/-- The commands that name an axis move it as the table has it (R180). -/
theorem axisCommand_followsTable {i : Instr} {c : LifeCommand} {ax : AxisField} {a : Axis} {s t : State}
    (hi : lifeCommand i = some (c, ax)) (ha : a.val = ax.val) (h : exec i s = .next t) :
    (lifeTable (s.axis a).life c = none ↔ t.lasterr = faultCode .sequenceError) ∧
      (t.lasterr = 0 → lifeTable (s.axis a).life c = some (t.axis a).life) := by
  cases i with
  | bqinit _ rq rfc =>
    cases hi
    exact exec_followsTable (toRecord := id) (toRegs := fun _ => [])
      (by rw [id_map]; exact followsTable_bqInit ..)
      (commandWrites_bqinit ha rq rfc) h
  | bqsdt _ rdt =>
    cases hi
    exact exec_followsTable (toRecord := id) (toRegs := fun _ => [])
      (by rw [id_map]; exact followsTable_bqSetdt ..)
      (commandWrites_bqsdt ha rdt) h
  | bqseed _ r =>
    cases hi
    exact exec_followsTable (toRecord := id) (toRegs := fun _ => [])
      (by rw [id_map]; exact followsTable_bqSeed ..)
      (commandWrites_bqseed ha r) h
  | bqstep rd _ r =>
    cases hi
    exact exec_followsTable (toRegs := fun p => [(rd, regWord p.2)]) (followsTable_bqStep ..)
      (commandWrites_bqstep ha rd r) h
  | _ => cases hi

/-- The writes of three records, one per axis, and of registers after them leave those records. -/
theorem axis_runWrites_three (s : State) (f : Axis → AxisFilter) (ps : List (RegIdx × Word)) (a : Axis) :
    (runWrites s (.axis 0 (f 0) :: .axis 1 (f 1) :: .axis 2 (f 2) :: regWrites ps)).axis a = f a := by
  change (runWrites (((s.setAxis 0 (f 0)).setAxis 1 (f 1)).setAxis 2 (f 2)) (regWrites ps)).axis a = f a
  rw [axis_runWrites_regWrites]
  match a with
  | 0 =>
    rw [State.axis_setAxis_ne _ _ (by decide), State.axis_setAxis_ne _ _ (by decide),
      State.axis_setAxis_same]
  | 1 => rw [State.axis_setAxis_ne _ _ (by decide), State.axis_setAxis_same]
  | 2 => rw [State.axis_setAxis_same]

/-- What `GINIT` does to an axis ends with the seeding, so in `RUNNING` (R201). -/
theorem gravAxis_running {P : Config.Params} {T : List (Int × Int)} {seed : Word} {f g : AxisFilter}
    (h : gravAxis P T seed f = .ok g) : g.life = .running := by
  obtain ⟨f1, -, hrest⟩ := bind_eq_ok.mp h
  obtain ⟨f2, -, hseed⟩ := bind_eq_ok.mp hrest
  obtain ⟨-, rfl⟩ := bqSeed_eq_ok.mp hseed
  rfl

/-- `GINIT` takes every axis to `RUNNING` (R180). -/
theorem ginit_running {s t : State} (a : Axis) (h : exec .ginit s = .next t) (hlast : t.lasterr = 0) :
    (t.axis a).life = .running := by
  obtain ⟨ws, hws, rfl⟩ | ⟨e, -, rfl⟩ := exec_eq_next h
  · simp only [commandWrites, bind_eq_ok, pure, Except.pure, Except.ok.injEq] at hws
    obtain ⟨f0, h0, f1, h1, f2, h2, rfl⟩ := hws
    have haxis := axis_runWrites_three s ![f0, f1, f2] [] a
    refine (congrArg AxisFilter.life haxis).trans ?_
    match a with
    | 0 => exact gravAxis_running h0
    | 1 => exact gravAxis_running h1
    | 2 => exact gravAxis_running h2
  · exact absurd hlast (faultCode_ne_zero e)

section Gproc

variable {s : State} {rd r : RegIdx}

/-- On legal triples `GPROC` is the lifecycle test and then a step of each cascade (R202). -/
theorem commandWrites_gproc (hrd : TripleLegal rd) (hr : TripleLegal r) :
    commandWrites s (.gproc rd r) = (do
      requireConfigured s
      let p0 ← bqStep (s.reg r) (s.axis 0)
      let p1 ← bqStep (s.reg (r + 1)) (s.axis 1)
      let p2 ← bqStep (s.reg (r + 2)) (s.axis 2)
      pure (.axis 0 p0.1 :: .axis 1 p1.1 :: .axis 2 p2.1 :: tripleWrite rd p0.2 p1.2 p2.2)) := by
  rw [commandWrites, requireTriples_eq_ok.mpr (by simpa using ⟨hrd, hr⟩), ok_bind]

/-- `GPROC` raises `SequenceError` exactly where the table says SEQ for a `BQSTEP` of some axis (R180): the
test of R202 stands first, and no step past it raises that. -/
theorem gproc_sequenceError_iff (hrd : TripleLegal rd) (hr : TripleLegal r) :
    commandWrites s (.gproc rd r) = .error .sequenceError ↔
      ∃ a : Axis, lifeTable (s.axis a).life .bqstep = none := by
  rw [commandWrites_gproc hrd hr]
  simp only [lifeTable_bqstep_eq_none_iff, ← lifeCode_lt_configured_iff]
  by_cases hunready : ∃ a : Axis, lifeCode (s.axis a).life < lifeCode .configured
  · rw [requireConfigured, if_pos hunready, error_bind]
    exact iff_of_true rfl hunready
  · have hready (a : Axis) : lifeTable (s.axis a).life .bqstep ≠ none := fun hnone =>
      hunready ⟨a, lifeCode_lt_configured_iff.mpr (lifeTable_bqstep_eq_none_iff.mp hnone)⟩
    have hstep (a : Axis) (x : Int) : bqStep x (s.axis a) ≠ .error .sequenceError := fun hseq =>
      hready a ((followsTable_bqStep x _).sequence.mpr (by rw [hseq]; rfl))
    rw [requireConfigured, if_neg hunready, ok_bind]
    simp [bind_eq_error, hstep, hunready, pure, Except.pure]

/-- `GPROC` moves every axis as a `BQSTEP` of it does (R180). -/
theorem gproc_followsTable {t : State} (hrd : TripleLegal rd) (hr : TripleLegal r)
    (h : exec (.gproc rd r) s = .next t) :
    ((∃ a : Axis, lifeTable (s.axis a).life .bqstep = none) ↔ t.lasterr = faultCode .sequenceError) ∧
      (t.lasterr = 0 → ∀ a : Axis, lifeTable (s.axis a).life .bqstep = some (t.axis a).life) := by
  rw [← gproc_sequenceError_iff hrd hr]
  obtain ⟨ws, hws, rfl⟩ | ⟨e, he, rfl⟩ := exec_eq_next h
  · refine ⟨iff_of_false (by rw [hws]; nofun) fun hz => faultCode_ne_zero _ hz.symm, fun _ a => ?_⟩
    simp only [commandWrites_gproc hrd hr, bind_eq_ok, pure, Except.pure, Except.ok.injEq] at hws
    obtain ⟨-, -, p0, h0, p1, h1, p2, h2, rfl⟩ := hws
    have hmoves (b : Axis) {x : Int} {p : AxisFilter × Int} (hp : bqStep x (s.axis b) = .ok p) :
        lifeTable (s.axis b).life .bqstep = some p.1.life :=
      (followsTable_bqStep x _).life _ (by rw [hp]; rfl)
    have haxis := axis_runWrites_three s ![p0.1, p1.1, p2.1]
      [(rd, regWord p0.2), (rd + 1, regWord p1.2), (rd + 2, regWord p2.2)] a
    refine Eq.trans ?_ (congrArg (fun f => some f.life) haxis.symm)
    match a with
    | 0 => exact hmoves 0 h0
    | 1 => exact hmoves 1 h1
    | 2 => exact hmoves 2 h2
  · exact ⟨by simp [he, faultCode_inj], fun hz => absurd hz (faultCode_ne_zero e)⟩

end Gproc

/-- A command that leaves a fault code has changed no record and raised that fault (R180, R236). -/
theorem exec_of_lasterr_ne_zero {i : Instr} {s t : State} (a : Axis) (h : exec i s = .next t)
    (hlast : t.lasterr ≠ 0) : t.axis a = s.axis a ∧ ∃ f, Raises i s f := by
  obtain ⟨ws, -, rfl⟩ | ⟨f, -, rfl⟩ := exec_eq_next h
  · exact absurd rfl hlast
  · exact ⟨rfl, f, h⟩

▶ _Activity_
Using the material above, copy every line in which the string "haxis" occurs.

▶ _Output for this exercise_
    have haxis := axis_runWrites_three s ![f0, f1, f2] [] a
    refine (congrArg AxisFilter.life haxis).trans ?_
    have haxis := axis_runWrites_three s ![p0.1, p1.1, p2.1]
    refine Eq.trans ?_ (congrArg (fun f => some f.life) haxis.symm)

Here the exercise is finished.